Sunday I gave a lesson to the singles ward on Visiting Teaching. It has been a while since I thought about my childhood. I shared with the young sisters about being raised in a family were I was taught at a very young age that I was born into an evil descend. Because of my father I was destine to be evil and there was nothing I could do to change that. Now she wasn't being mean to me she truely thought that.
When I got married and starting having children, I was very concerned for my children that they would also have this same curse. When my husband and I joined the Church of Jesus Christ of Latter Day Saints I felt so good inside I had never experianced such a wondrful feeling I wasn't even sure what I was Feeling I just knew it felt good.
Doug and I became inactive in this church because my husband wasn't quite sure he believed all of its teachings. And I felt I was and evil person inside so it didn't matter. During this time I received visiting teachers and I was a visiting teacher also, for about 8 years. Sometimes I didn't answer the door when my visitng teachers came and some times when I was suppose to go visiting teaching I wouldn't show. But when I did it felt wonderful. I love this feeling. Then one day I was invited to a VT conference where we were served lunch to say thank you for going and doing our visiting teaching. At this conference everyone was handed their new visiting teaching routes, which I didn't get one.
I became so emotion that I got up and went to the bathroom, I was crying uncontrollably someone heard me and told the young lady who I rode with that I was in the rest room crying.

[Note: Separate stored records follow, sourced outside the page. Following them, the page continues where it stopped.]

-- ==== Sys2Proof/Proofs/ServiceAnswers.lean ====
section
/-! PROOF. The Service Responder's refusals, reads and writes (O45, O47, O48, O50). -/

namespace Sys2Proof.Machine

section
variable {p : Port} {f : Frame} {rest : List Request} {s : State}

/-! ## Requests that are not carried out (R177) -/

theorem serve_busy {code n : Nat} {c : Byte} {tail : List Byte} (act : Frame → State → State) (h : Asks p f rest s)
    (hb : ¬ Ready s) (hm : f.remote = false) (hd : f.data = c :: tail) (hc : c.toNat = code) :
    serve code n p act s = answered p code .busy [0, 0, 0, 0, 0, 0] { s with mail := { s.mail with requests := rest } } := by
  have wanted : isCommand code f = true := by simp [isCommand, hasCommand, argByte, hm, hd, hc]
  have busy : isBusy (s.setMail { s.mail with requests := rest }) = true := by
    rw [← Bool.not_eq_false, isBusy_eq_false_iff]
    exact hb
  unfold serve
  rw [takeRequest_asks h, if_pos wanted]
  dsimp only
  rw [if_pos busy]
  exact respond_eq p code _ _ _ rfl

theorem taken_eq (rest : List Request) (s : State) : restartIdle (s.setMail { s.mail with requests := rest }) = taken rest s := by
  have mode : (s.setMail { s.mail with requests := rest }).sr.serviceMode = s.sr.serviceMode := rfl
  unfold restartIdle taken
  rw [mode]
  split <;> rfl

theorem serve_short {code n : Nat} {c : Byte} {tail : List Byte} (act : Frame → State → State) (h : Asks p f rest s)
    (hr : Ready s) (hm : f.remote = false) (hd : f.data = c :: tail) (hc : c.toNat = code) (hn : tail.length < n) :
    serve code n p act s = answered p code .badValue [0, 0, 0, 0, 0, 0] (taken rest s) := by
  have wanted : isCommand code f = true := by simp [isCommand, hasCommand, argByte, hm, hd, hc]
  have ready : isBusy (s.setMail { s.mail with requests := rest }) = false := isBusy_eq_false_iff.mpr hr
  have short : f.data.length ≤ n := by
    rw [hd]
    exact hn
  unfold serve
  rw [takeRequest_asks h, if_pos wanted]
  dsimp only
  rw [ready, taken_eq, if_pos short]
  exact respond_eq p code _ _ _ rfl

/-- Each command of the table is a request with its code and its number of argument bytes (R188). -/
theorem exec_serves {code arguments : Nat} {c : Instr}
    (h : (code, c, arguments) ∈ [(1, Instr.enterService p, 0), (2, .exitService p, 0), (3, .readEntry p, 4),
      (4, .writeField p, 7), (5, .activate p, 0), (6, .readSignal p, 1), (7, .readCounters p, 2),
      (8, .readFault p, 1), (9, .clearFault p, 0), (10, .readClaims p, 1), (11, .testHold p, 7),
      (12, .releaseTest p, 1), (13, .resetPart p, 0)]) (s : State) :
    ∃ act, exec c s = .next (serve code arguments p act s) := by
  simp only [List.mem_cons, Prod.mk.injEq, List.not_mem_nil, or_false] at h
  rcases h with ⟨rfl, rfl, rfl⟩ | ⟨rfl, rfl, rfl⟩ | ⟨rfl, rfl, rfl⟩ | ⟨rfl, rfl, rfl⟩ | ⟨rfl, rfl, rfl⟩ | ⟨rfl, rfl, rfl⟩ |
    ⟨rfl, rfl, rfl⟩ | ⟨rfl, rfl, rfl⟩ | ⟨rfl, rfl, rfl⟩ | ⟨rfl, rfl, rfl⟩ | ⟨rfl, rfl, rfl⟩ | ⟨rfl, rfl, rfl⟩ | ⟨rfl, rfl, rfl⟩
  all_goals exact ⟨_, rfl⟩

/-- A request without a command is discarded (log 13). -/
theorem unknownRequest_discards (h : Asks p f rest s) (hd : f.remote = true ∨ f.data = []) :
    unknownRequest p s = { s with mail := { s.mail with requests := rest } } := by
  have none : (!hasCommand f) = true := by rcases hd with h | h <;> simp [hasCommand, h]
  unfold unknownRequest
  rw [takeRequest_asks h, none, Bool.true_or]
  dsimp only
  rw [if_pos rfl]
  dsimp only
  rw [if_pos none]
  rfl

/-- A request whose command byte names no command. -/
theorem unknownRequest_eq {code : Byte} {tail : List Byte} (h : Asks p f rest s) (hm : f.remote = false)
    (hd : f.data = code :: tail) (hc : code = 0 ∨ 13 < code.toNat) :
    unknownRequest p s =
      if isBusy (s.setMail { s.mail with requests := rest }) then
        answered p code.toNat .busy [0, 0, 0, 0, 0, 0] { s with mail := { s.mail with requests := rest } }
      else answered p code.toNat .badValue [0, 0, 0, 0, 0, 0] (taken rest s) := by
  have command : (!hasCommand f) = false := by simp [hasCommand, hm, hd]
  have byte : argByte f 0 = code.toNat := by
    unfold argByte
    rw [hd]
    rfl
  have unknown : (!(decide (1 ≤ code.toNat) && decide (code.toNat ≤ 13))) = true := by
    rcases hc with rfl | h
    · rfl
    · simp only [Bool.not_eq_true', Bool.and_eq_false_iff, decide_eq_false_iff_not]
      omega
  unfold unknownRequest
  rw [takeRequest_asks h, command, byte, unknown, if_pos (Bool.or_true false)]
  dsimp only
  rw [command, byte, taken_eq, respond_eq p code.toNat (.just .busy) _ _ rfl, respond_eq p code.toNat (.just .badValue) _ _ rfl]
  rfl

/-! ## READ_ENTRY (R178) -/

theorem bytesOf_four (n : Nat) :
    bytesOf 4 n = [byte n, byte (n / 256), byte (n / 65536), byte (n / 16777216)] := by
  simp only [bytesOf, Nat.div_div_eq_div_mul]

/-- The tests of the table, the index and the field, and the value (R178). -/
def entryJudged (table index : Nat) (value : Option Word32) : Except Status Word32 :=
  match tableSize table with
  | none => .error .badTable
  | some n => if n ≤ index then .error .badIndex else match value with
    | none => .error .badField
    | some v => .ok v

theorem readEntry_active {a : ActiveBank} (ha : s.active = some a) (table index field : Nat) :
    readEntry s table index field 0 = entryJudged table index (readActive s a table index field) := by
  unfold readEntry
  rw [ha]
  rfl

theorem readEntry_staging {b : Bank} (hs : s.sr.serviceMode = true) (hb : s.sr.staging = some b) (table index field : Nat) :
    readEntry s table index field 1 = entryJudged table index (readStaging b table index field) := by
  unfold readEntry
  rw [hs, hb]
  rfl

theorem tableSize_some {table : Nat} (h : table ≤ 8) : ∃ n, tableSize table = some n := by
  interval_cases table <;> exact ⟨_, rfl⟩

theorem tableSize_none {table : Nat} (h : 8 < table) : tableSize table = none := by
  unfold tableSize
  split
  case h_10 => rfl
  all_goals exact absurd h (by decide)

/-- WRITE_FIELD's tests of the table, the index, the field and the value (R181). -/
theorem writeBank_ok {b b' : Bank} {table index field n : Nat} {v : Word32} {spec : FieldSpec Bank}
    (hn : tableSize table = some n) (hi : index < n) (hf : bankField table index field = some spec)
    (hv : spec.put b v = some b') : writeBank b table index field v = .ok b' := by
  unfold writeBank
  rw [hn, hf]
  dsimp only
  rw [hv]
  exact if_neg (Nat.not_le.mpr hi)

theorem writeBank_badValue {b : Bank} {table index field n : Nat} {v : Word32} {spec : FieldSpec Bank}
    (hn : tableSize table = some n) (hi : index < n) (hf : bankField table index field = some spec)
    (hv : spec.put b v = none) : writeBank b table index field v = .error .badValue := by
  unfold writeBank
  rw [hn, hf]
  dsimp only
  rw [hv]
  exact if_neg (Nat.not_le.mpr hi)

theorem writeBank_badField {b : Bank} {table index field n : Nat} {v : Word32}
    (hn : tableSize table = some n) (hi : index < n) (hf : bankField table index field = none) :
    writeBank b table index field v = .error .badField := by
  unfold writeBank
  rw [hn, hf]
  exact if_neg (Nat.not_le.mpr hi)

/-- A field written has passed every test. -/
theorem writeBank_written {b b' : Bank} {table index field : Nat} {v : Word32}
    (h : writeBank b table index field v = .ok b') : ∃ n spec, tableSize table = some n ∧ index < n ∧
      bankField table index field = some spec ∧ spec.put b v = some b' := by
  unfold writeBank at h
  split at h
  case h_1 => cases h
  case h_2 n hn =>
    split at h
    case isTrue => cases h
    case isFalse hi =>
      split at h
      case h_1 => cases h
      case h_2 spec hf =>
        split at h
        case h_1 => cases h
        case h_2 hv =>
          cases h
          exact ⟨n, spec, hn, Nat.not_le.mp hi, hf, hv⟩

theorem monitorField_none {field : Nat} (h : 11 ≤ field) : monitorField field = none := by
  unfold monitorField
  split
  case h_12 => rfl
  all_goals exact absurd h (by decide)

/-- Past the writable fields of table 0 the active bank reads the running state (R24). -/
theorem readActive_running (a : ActiveBank) {index field : Nat} (h : 11 ≤ field) :
    readActive s a 0 index field = runningField s a index field := by
  have none : bankField 0 index field = none := by
    change (monitorField field).map _ = none
    rw [monitorField_none h]
    rfl
  unfold readActive
  rw [none]
  rfl

theorem runningField_none (a : ActiveBank) {index field : Nat} (h : (11 ≤ field ∧ field ≤ 15) ∨ 25 ≤ field) :
    runningField s a index field = none := by
  unfold runningField
  dsimp only
  split
  case h_10 => rfl
  all_goals exact absurd h (by decide)

theorem runningField_unused (a : ActiveBank) {index field : Nat} (hu : (a.bank.monitor index).inUse = false)
    (h16 : 16 ≤ field) (h21 : field ≤ 21) : runningField s a index field = some 0 := by
  unfold runningField
  rw [hu]
  interval_cases field <;> rfl

/-- The running state of a frame monitor in use, field by field (R24). -/
theorem runningField_used (a : ActiveBank) {index : Nat} (hu : (a.bank.monitor index).inUse = true) :
    let m := s.sm.state index
    runningField s a index 16 = some (BitVec.ofNat 32 (a.minLength index)) ∧
    runningField s a index 17 = some (BitVec.ofNat 32 m.sync.code) ∧
    runningField s a index 18 = some (BitVec.ofNat 32 m.good) ∧
    runningField s a index 19 = some (if m.sync = .valid then BitVec.ofNat 32 (windowBits m.window) else 0) ∧
    runningField s a index 20 = some ((m.baseline.map (BitVec.ofNat 32)).getD absentValue) ∧
    runningField s a index 21 = some ((m.timer.map (BitVec.ofNat 32)).getD absentValue) := by
  unfold runningField
  rw [hu]
  exact ⟨rfl, rfl, rfl, rfl, rfl, rfl⟩

/-- The bits of a loss window (R189). -/
theorem windowBits_testBit (w : List Bool) (j : Nat) : (windowBits w).testBit j = w.getD j false := by
  induction w generalizing j with
  | nil => simp [windowBits]
  | cons e es ih =>
    cases j with
    | zero => cases e <;> simp [windowBits, bit, Nat.testBit_zero, Nat.add_mul_mod_self_left]
    | succ j =>
      have half : (bit e + 2 * windowBits es) / 2 = windowBits es := by cases e <;> (unfold bit; simp; try omega)
      rw [windowBits, Nat.testBit_succ, half, ih]
      rfl

end

/-! ## READ_ENTRY and WRITE_FIELD by what the bank answers (R178, R181) -/

section
variable {f : Frame} {s : State} {b b' : Bank} {v : Word32} {st : Status}

/-- The table, index, field and selector that a READ_ENTRY names (R188). -/
def entryArgs (f : Frame) : Nat × Nat × Nat × Nat := (argByte f 1, argByte f 2, argByte f 3, argByte f 4)

theorem readEntryAnswer_ok
    (h : readEntry s (entryArgs f).1 (entryArgs f).2.1 (entryArgs f).2.2.1 (entryArgs f).2.2.2 = .ok v) :
    readEntryAnswer f s = ⟨.ok, bytesOf 4 v.toNat⟩ := by
  simp only [readEntryAnswer, (show readEntry s (argByte f 1) (argByte f 2) (argByte f 3) (argByte f 4) = _ from h)]

theorem readEntryAnswer_error
    (h : readEntry s (entryArgs f).1 (entryArgs f).2.1 (entryArgs f).2.2.1 (entryArgs f).2.2.2 = .error st) :
    readEntryAnswer f s = .just st := by
  simp only [readEntryAnswer, (show readEntry s (argByte f 1) (argByte f 2) (argByte f 3) (argByte f 4) = _ from h)]

theorem writeField_closed (f : Frame) (h : s.sr.serviceMode = false) : writeField f s = (.just .refusedState, s) := by
  simp only [writeField, h]

theorem writeField_ok (mode : s.sr.serviceMode = true) (bank : s.sr.staging = some b)
    (h : writeBank b (argByte f 1) (argByte f 2) (argByte f 3) (BitVec.ofNat 32 (argLong f 4)) = .ok b') :
    writeField f s = (.just .ok, setResponder (fun r => { r with staging := some b' }) s) := by
  simp only [writeField, mode, bank, h]

theorem writeField_error (mode : s.sr.serviceMode = true) (bank : s.sr.staging = some b)
    (h : writeBank b (argByte f 1) (argByte f 2) (argByte f 3) (BitVec.ofNat 32 (argLong f 4)) = .error st) :
    writeField f s = (.just st, s) := by
  simp only [writeField, mode, bank, h]

end

/-- Settles O45: `serve_busy` and `serve_short` for the commands, `unknownRequest_eq` for a byte that names none. -/
theorem requestsAnsweredBusyOrBadValue : Obligations.RequestsAnsweredBusyOrBadValue := by
  intro p s f rest asks
  refine ⟨fun h => congrArg Host.Outcome.next (unknownRequest_discards asks h), fun code tail c arguments hm hd h => ?_⟩
  rcases h with h | ⟨rfl, -, hc⟩
  · obtain ⟨act, run⟩ := exec_serves h s
    rw [run]
    exact ⟨fun hb => congrArg Host.Outcome.next (serve_busy act asks hb hm hd rfl),
      fun hr hn => congrArg Host.Outcome.next (serve_short act asks hr hm hd rfl hn)⟩
  · have run : exec (.unknownCommandRequest p) s = .next _ :=
      congrArg Host.Outcome.next (unknownRequest_eq asks hm hd hc)
    have ready : isBusy (s.setMail { s.mail with requests := rest }) = false ↔ Ready s := isBusy_eq_false_iff
    refine ⟨fun hb => ?_, fun hr _ => ?_⟩
    · rw [run, if_pos (by simpa using mt ready.mp hb)]
    · rw [run, if_neg (by simpa using ready.mpr hr)]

We both had an epiphany that day. I felt like my only connection with the Lord was being taken away from me, I felt lost and alone. Of course the sister that was in charge was amazed that visiting teaching meant so much to me. I love visiting teaching and the all the sisters who loved me and brought me lessons and just loved me for who I was, I am thankful for that great lesson I learned about visiting teaching that day.
What a great program the church has for helping us learn more about each other and to help others come unto Christ. Just remember when your visiting some inactive sister, she needs you to be loving and kind towards her you may be what she needs to come unto christ. We are the ones that that help the Lord bless the lives of others if we are listening.